If you work at a large company with a generous maternity policy, you still need to consider if you can afford child care, Chen advises. The average cost of child care is $1,000 per month, per child, according to TIME. Chen says that the money for child care should fit into the 50 percent of your budget used to power your life, and ideally not detract from paying off debt, saving, or investing in your future. "After all," she explains, "your child should have a room in your home — you shouldn't be preparing to have a room in theirs."

While the figures, specifically the idea of spending $10,000 the first year, feels a bit like you'll be bleeding money, Chen says you should remember that billions of babies are born every year, and every year, parents make it work. She also notes that as soon as you start trying for a baby, no one just hands you a bill the size of most American mortgages — it's little things over time. There are also ways to save money, with the noted exceptions being child care and health insurance. Chen says that it's optimistic to assume you'd have that initial $10,000 just hanging out, and if you do, that's great.
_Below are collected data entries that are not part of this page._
-- ==== Sys2Proof/Machine/Colony.lean ====
section
/-! DEFINITION. Colony time, the Thobor link and the plunge (chapter 03): the commands FM_CHECKPOINT, COLONY_CHECKPOINT,
PLUNGE_N_EDGE to EPOCH_ANNOUNCE_SEND, and the operations other units use. -/

namespace Sys2Proof.Machine

/-! ## Roles, ports and times -/

/-- ROLE of COL_CTL (R41). -/
def State.isStandalone (s : State) : Bool := s.fget Fld.COL_CTL.ROLE == 0
def State.isMember (s : State) : Bool := s.fget Fld.COL_CTL.ROLE == 1
def State.isRoot (s : State) : Bool := s.fget Fld.COL_CTL.ROLE == 2
/-- MODULE_ID (R44). -/
def State.moduleId (s : State) : Nat := s.fget Fld.COL_ID.MODULE_ID

/-- Thobor port `p`. -/
def State.port (s : State) (p : Nat) : Port := tabGet ({ } : Port) p s.col.ports
/-- Thobor port `p` changes. -/
def State.modPort (s : State) (p : Nat) (f : Port → Port) : State :=
  s.modCol (fun c => { c with ports := tabSet ({ } : Port) p (f (tabGet ({ } : Port) p c.ports)) c.ports })
/-- Role of a port (Table 03-1): 0 DISABLED, 1 UPSTREAM, 2 DOWNSTREAM, 3 BACKUP. -/
def State.portRole (s : State) (p : Nat) : Nat := s.fget (Fld.COL_PORT_CFG.ROLE p)
def State.portUp (s : State) (p : Nat) : Bool := s.on (Fld.COL_PORT_STS.LINK_UP p)
def State.portIso (s : State) (p : Nat) : Bool := s.on (Fld.COL_PORT_STS.ISOLATED p)
def State.portSilent (s : State) (p : Nat) : Bool := s.on (Fld.COL_PORT_STS.SILENT p)
/-- The four ports. -/
def allPorts : List Nat := [0, 1, 2, 3]
/-- The selected port (R41). -/
def State.selPort (s : State) : Option Nat := allPorts.find? (fun p => s.on (Fld.COL_PORT_STS.SELECTED p))
/-- Domain 92 is ON: in RETENTION no frame is sent or received (Table 16-1). -/
def State.thoborOn (s : State) : Bool := s.fget (Fld.PDM_MODE.STATE 92) == 0
/-- The PLUNGE_N edge detector runs: it keeps running in the RETENTION of domain 92 (Table 16-1). -/
def State.edgeOn (s : State) : Bool := s.fget (Fld.PDM_MODE.STATE 92) != 2
/-- A port may send ordinary frames: the module is in a colony, the port is not DISABLED, up and not isolated (R82). -/
def State.canSend (s : State) (p : Nat) : Bool :=
  !s.isStandalone && s.portRole p != 0 && s.portUp p && !s.portIso p && s.thoborOn

/-- GUARD in force (R67, R80). -/
def State.guardNow (s : State) : Nat := s.col.guardNow.getD (s.fget Fld.COL_EPOCH_CFG.GUARD)
/-- K in force (R5, R67). -/
def State.kNow (s : State) : Nat := s.col.kNow.getD (s.fget Fld.COL_EPOCH_CFG.K)
/-- K in force at a beat to come. -/
def State.kAt (s : State) (b : Nat) : Nat :=
  match s.col.pend with
  | some p => if p.beat ≤ b then p.k else s.kNow
  | none => s.kNow
/-- The beat is an epoch boundary (R5). -/
def State.isEpoch (s : State) (b : Nat) : Bool := b % 2 ^ s.kAt b == 0

/-- Time state codes of COL_TIME_STS as frames send them (Table 03-5): 0 LOCKED, 1 ROOT, 2 ACQUIRING or FREE,
3 HOLDOVER. -/
def State.timeStateCode (s : State) : Nat :=
  match s.fget Fld.COL_TIME_STS.STATE with
  | 2 => 0 | 4 => 1 | 3 => 3 | _ => 2
/-- The module's depth (R43). -/
def State.depth (s : State) : Nat := s.fget Fld.COL_TIME_STS.DEPTH
/-- ROOT_ID this module sends and compares: its own on a root or standalone module. -/
def State.rootId (s : State) : Nat := if s.isMember then s.fget Fld.COL_TIME_STS.ROOT_ID else s.moduleId

/-- A frame of this module's own. -/
def State.mkFrame (s : State) (hops : Nat) (b : FrameBody) : Frame := b.frame hops s.moduleId

/-- A frame goes out on every port of a set. -/
def State.sendOn (s : State) (ps : List Nat) (f : Frame) : State := ps.foldl (fun s p => s.sendFrame p f) s
/-- Ports that may send ordinary frames whether or not they are up: ROLE frames go out on them (Table 03-6), without which no port
would come up (R47). -/
def State.rolePorts (s : State) : List Nat :=
  allPorts.filter (fun p => !s.isStandalone && s.portRole p != 0 && !s.portIso p && s.thoborOn)
/-- DOWNSTREAM ports able to send. -/
def State.downPorts (s : State) : List Nat := allPorts.filter (fun p => s.portRole p == 2 && s.canSend p)

/-- The time state of Table 03-7 changes. -/
def State.setTime (s : State) (st : Nat) : State := s.fset Fld.COL_TIME_STS.STATE st

/-! ## Link errors and isolation (R81, R82) -/

/-- The number of the present window of 1,024 beats, 8,388,608 ns: windows follow one another on the always-on clock, which steps of
colony time leave alone (DESIGN CHOICE, log entry 93). -/
def State.errWindow (s : State) : Nat := s.now / 8388608
/-- The errors of a port in the present window count from 0 again, and it starts here. -/
def State.newErrWindow (s : State) (p : Nat) : State :=
  let w := s.errWindow
  s.modPort p (fun q => { q with errWin := 0, winStart := w })
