/-- A stripe closes and its programs begin: its members' dies are busy, and its physical bytes count for the wear of its
writer (R132, R210), a fold's three times over (R214). What a retired die makes necessary counts for no share (R216). -/
def State.closeStripe (s : State) (q : Nat) : State :=
  match s.stripe? q with
  | none => s
  | some t =>
    if t.closed || s.holdPrograms then s
    else
      let now := s.now
      let s := (s.addRecs q).modStripe q (fun t => { t with closed := true, started := now })
      let bytes := t.bytesOn
      let s := s.modLog (fun l => { l with dieOps := (s.stripeDies t).foldl (fun m d =>
        if m.any (fun e => e.1 == d && e.2.erase) then m else tabIns d (DieOp.mk false now false []) (tabDel d m)) l.dieOps })
      match t.writer with
      | 1 | 6 =>
        let s := s.modRill (fun r => r.charge bytes)
        let n := s.rill.ovrBytes + (if s.govOff then bytes else s.resetBytes t)
        let s := s.modRill (fun r => { r with ovrBytes := n % 1000000 })
        s.satUp Fld.RILL_OVR.OVERRIDE_MB (n / 1000000)
      | 3 | 4 =>
        let w := if t.writer = 4 then 3 * bytes else bytes
        let share := s.fget Fld.LOG_CAP.PSLC_BYTES * s.fget Fld.RILL_GOV.CYCLES * s.fget Fld.RILL_GOV.USE_PCT *
          s.fget Fld.RILL_GOV.RELOC_PCT * s.fget Fld.RILL_GOV.WINDOW_S /
          (max 1 (10000 * s.fget Fld.RILL_GOV.LIFE_DAYS * 86400) * 64)
        let free := s.fromRetired t
        let over_ := if free then 0 else s.rill.relocBytes + w - max share s.rill.relocBytes
        let n := s.rill.relBytes + bytes
        let x := s.rill.excBytes + over_
        let s := s.modRill (fun r => { (r.charge over_) with
          relocBytes := if free then r.relocBytes else r.relocBytes + w
          relBytes := n % 1000000
          excBytes := x % 1000000 })
        (s.satUp Fld.LOG_RELOC.RELOC_MB (n / 1000000)).satUp Fld.LOG_RELOC.EXCESS_MB (x / 1000000)
      | _ => s

/-- A form goes into a writer's open stripe, or into a new one when it does not fit; `none` when no stripe can be
started. A stripe of the spill that is full waits for its PROGRAM commands. -/
def State.place (s : State) (writer : Nat) (i : Item) : State × Option Nat :=
  let r : State × Option Nat := match s.openStripe writer with
    | some t =>
      if s.fits t i then (s, some t.seq)
      else if s.holdPrograms then (s, none)
      else (if byElytra writer then s else s.closeStripe t.seq).newStripe writer (s.resetItem i)
    | none => s.newStripe writer (s.resetItem i)
  match r.2 with
  | none => r
  | some q => (r.1.modStripe q (fun t => r.1.withItem t i), some q)

/-- The log address of the last form placed in a stripe. -/
def State.lastKey (s : State) (q : Nat) : Nat := (((s.stripe? q).bind (fun t => t.items.getLast?)).map (·.key)).getD 0

/-- Forms placed one after another for a writer: their log addresses, or `none` when a stripe cannot be started. -/
def State.placeAll (s : State) (writer : Nat) : List Item → State × Option (List Nat)
  | [] => (s, some [])
  | i :: rest =>
    let r := s.place writer i
    match r.2 with
    | none => (r.1, none)
    | some q =>
      let x := r.1.placeAll writer rest
      (x.1, x.2.map (fun ks => r.1.lastKey q :: ks))

/-! ## Page operations (R9) and selection (R128) -/

/-- Page operations in flight: draws and refill reads, fork copies, and cleans and spill copies until their stripes are
programmed. -/
def State.pageOps (s : State) : Nat :=
  let own := fun (i : Item) => i.src.isNone && (i.form.kind == 1 || i.form.kind == 2)
  s.rfl_.draws.length + (s.eddy.filter (fun e => !e.2.filled)).length + s.rill.sel.length +
    sumNat (s.log.stripes.map (fun t => (t.items.filter own).length)) + s.log.scrubOn.length +
    s.spill.asked.length + s.spill.ready.length
/-- Page-operation entries not in use. -/
def State.opsLeft (s : State) : Nat := 65536 - s.pageOps
/-- A page-operation entry is free. -/
def State.opFree (s : State) : Bool := decide (0 < s.opsLeft)

/-- A live copy of a DIRTY page is selected (R128): the page is CLEANING, and its lines are read after the mark. Any copy of it
still in flight from before is stale. -/
def State.selectLive (s : State) (p : Nat) : State :=
  let s := s.staleCopies p
  let r := s.page p
  let c := s.content p
  let i := Item.mk (s.formOf 1 p r.ld 0 c) r.tag none [] false none 0 s.accSeq
  ((s.setPage p { r with st := .cleaning }).modRill (fun x => { x with
    sel := x.sel ++ [i]
    directed := x.directed.filter (· ≠ p) })).queuePage p (p * 64) false false

/-- An eddy copy is selected. -/
def State.selectEddy (s : State) (i : Nat) : State :=
  let e := tabGet Eddy.none i s.eddy
  let it := Item.mk (s.formOf 2 e.page e.ld (s.ckptId e.ld (e.cuts.headD 0)) e.body) e.tag (some i) e.cuts false none 0 s.accSeq
  (({ s with eddy := tabSet Eddy.none i { e with onWay := true } s.eddy } : State).modRill
    (fun x => { x with sel := x.sel ++ [it] })).queuePage e.page (s.slotLine i) false false

/-! ## The rill's pace and choice (R129, R130) -/

/-- Some LD is at ladder level 2 or 3, or unbinding with pages owed: the rill takes those at level 2 priority (R281). -/
def State.priority (s : State) : Bool :=
  s.shareLds.any (fun n => decide (2 ≤ s.level n) || ((s.ld n).unbinding && decide (0 < (s.ld n).owed)))

/-- The target of R129 before the governor and the plan. -/
def State.rillGoal (s : State) : Nat :=
  let w := s.weirW
  let o := s.devOwed
  let q := s.fget Fld.RILL_CFG.QUOTA
  let low := s.fget Fld.RILL_CFG.LOW_PCT
  if s.priority || s.deficit || decide (w = 0 ∧ 0 < o) || (decide (0 < w) && decide (90 * w ≤ 100 * o)) || s.govOff then q
  else if w = 0 then 0
  else
    let num := 100 * o - low * w
    let den := (90 - low) * w
    min q ((q * num + den - 1) / den)

/-- `x` units are taken from the lowest of some reservations first, then from the next (R65). -/
def takeLowest (x : Nat) (l : List Nat) : List Nat :=
  ((sortBy (fun i => l.getD i 0) (List.range l.length)).foldl (fun (a : Nat × List Nat) i =>
    let n := min a.1 (a.2.getD i 0)
    (a.1 - n, a.2.set i (a.2.getD i 0 - n))) (x, l)).2

/-- A resource's reservations and the host share left of `all` in the present beat: the excess of an overrun comes first from the
host share, then from the lowest reservation (R65). -/
def State.sharesOf (s : State) (r all : Nat) (mins : List Nat) : List Nat × Nat :=
  let x := tabGet 0 r s.col.overBy
  let host := all - sumNat mins
  (takeLowest (x - host) mins, host - x)

/-- Flash bus reservations of a channel in 128 ns units, DRAW, RILL and GC, and the unowned remainder (Table 03-9). -/
def State.flashShares (s : State) (c : Nat) : List Nat × Nat :=
  s.sharesOf (8 + c) 64 [s.fget Fld.COL_PLAN_FLASH.DRAW_MIN, s.fget Fld.COL_PLAN_FLASH.RILL_MIN, s.fget Fld.COL_PLAN_FLASH.GC_MIN]
/-- Scarab reservations, RESTORE, CLEAN, COPY and CHECK, and the rest (Table 03-9). -/
def State.scarabShares (s : State) : List Nat × Nat :=
  s.sharesOf 24 128 [s.fget Fld.COL_PLAN_SCARAB.RESTORE_MIN, s.fget Fld.COL_PLAN_SCARAB.CLEAN_MIN,
    s.fget Fld.COL_PLAN_SCARAB.COPY_MIN, s.fget Fld.COL_PLAN_SCARAB.CHECK_MIN]

/-- Draws and refill reads are queued; garbage collection's reservation has work queued (R63): relocation, fold and scrub, an
operation of the maintenance port (R229), and records that complete checkpoints still lack (R206). -/
def State.drawWork (s : State) : Bool := !s.rfl_.draws.isEmpty
def State.gcWork (s : State) : Bool :=
  !s.log.reloc.isEmpty || !s.log.scrubLeft.isEmpty || s.log.stripes.any (fun t => t.writer == 3 || t.writer == 4) ||
    s.flm.op.isSome || allLds.any (fun n => (s.ld n).ckpts.any (fun c => c.complete && (c.recAddr.isNone || c.moved || !c.old.isEmpty)))

/-- Pages that units of one channel's bus time carry, the channels of a stripe in parallel. -/
def State.pagesOfSlots (s : State) (slots : Nat) : Nat :=
  slots * 128 * s.fget Fld.WEIR_FIXED.BW_CH_MBS * s.nData / 1000 / 4160

/-- The least over the channels in service. -/
def State.leastChan (s : State) (f : Nat → Nat) : Nat :=
  match ((List.range 16).filter s.chIn).map f with
  | [] => 0
  | a :: l => l.foldl min a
But the most important thing to consider is if there's room in the overall budget to add this additional expense, or how you could make that room happen, without compromising on your investments.

Chen also says to accept help when it's offered. "You may not love your mother-in-law, and you may butt heads, but she may also be willing to share the burden of child care with you, and you should consider that," she says. She also suggests you meet with a financial planner if you haven't already, and try living without the money you'd be spending on your child for a few months before you try to get pregnant. Not only will that give you an idea of how your budget will feel when baby arrives, it's also serving as a cushion of savings you've started before you even get pregnant.

Children are pricey, and there are buckets of unexpected little costs associated with parenting, but, with a little planning, and a lot of studying, it's absolutely doable.